The epxperiment was performed to measure the biodiversity of a river. The biodiversity was measured by seeing if there was an equal number of fish in the pools as in the riffles. There were 15 different pools and riffles that were measured.
fish<-read.csv("fish.csv")
fish
## ï..location pool riffle
## 1 1 6 3
## 2 2 6 3
## 3 3 3 3
## 4 4 8 4
## 5 5 5 2
## 6 6 2 2
## 7 7 6 2
## 8 8 7 2
## 9 9 1 2
## 10 10 3 2
## 11 11 4 3
## 12 12 5 1
## 13 13 4 3
## 14 14 6 2
## 15 15 4 3
colnames(fish)<-c("location", "pool", "riffle")
The data has 15 rows and 2 columns. The rows represent each of the fifteen locations, while the columns represent which type of location (pool vs. riffle)
The purpose of the study is to measure if there are different amounts of fish in pools compared to riffles.
library(ggplot2)
ggplot(data=fish, mapping=aes(x=riffle, y=pool)) + geom_point() + geom_abline(slope=1, intercept=0) + annotate("text", x=1.25, y=4, label="More in Pool") + annotate("text", x=3.5, y=2, label="More in Riffle")
In the graph shown, each point represents one of the fifteen locations where a pool and riffle where measured.
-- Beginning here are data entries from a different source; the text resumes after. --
-- ==== Sys2Proof/Machine/Step.lean ====
section
/-!
DEFINITION. The step: take the command at the front of the queue and run it; with no command waiting, let time pass.
-/

namespace Sys2Proof.Machine

/-- One cycle of CLK_MGT, 5 ns, with no command: TIME advances while CD39 is supplied, token buckets fill, and the governed packets that
they now hold leave (DESIGN CHOICE, assumption 1). -/
def idleTick (s : State) : State := if s.rst.vddAon then { s with now := s.now + 5 }.pumpGovs else s

/-- Take the command at the front of `pending` and run it with the rest of the queue. -/
def step (s : State) : Host.Outcome State Fault Refusal :=
  match s.pending with
  | [] => .next (idleTick s)
  | c :: rest => exec c { s with pending := rest }

/-- The state with the command that a table word spells put at the front of the queue. The table gives no row any bits, so
no word spells a command and the state is unchanged. -/
def State.withFetchWord (s : State) (nbits w : Nat) : State :=
  match Sys2Proof.decodeTableWord nbits w with
  | none => s
  | some c => { s with pending := c :: s.pending }

end Sys2Proof.Machine
end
The straight line going through the graph is where points would be plotted if the amount of fish in pools and riffles was equal. The plot suggests that more fish live in pools than in riffles because more points are above the line than below the line. To verify these results a t-test was performed.
The null hypothesis for this study would be that there are not equal amounts of fish in the two pools.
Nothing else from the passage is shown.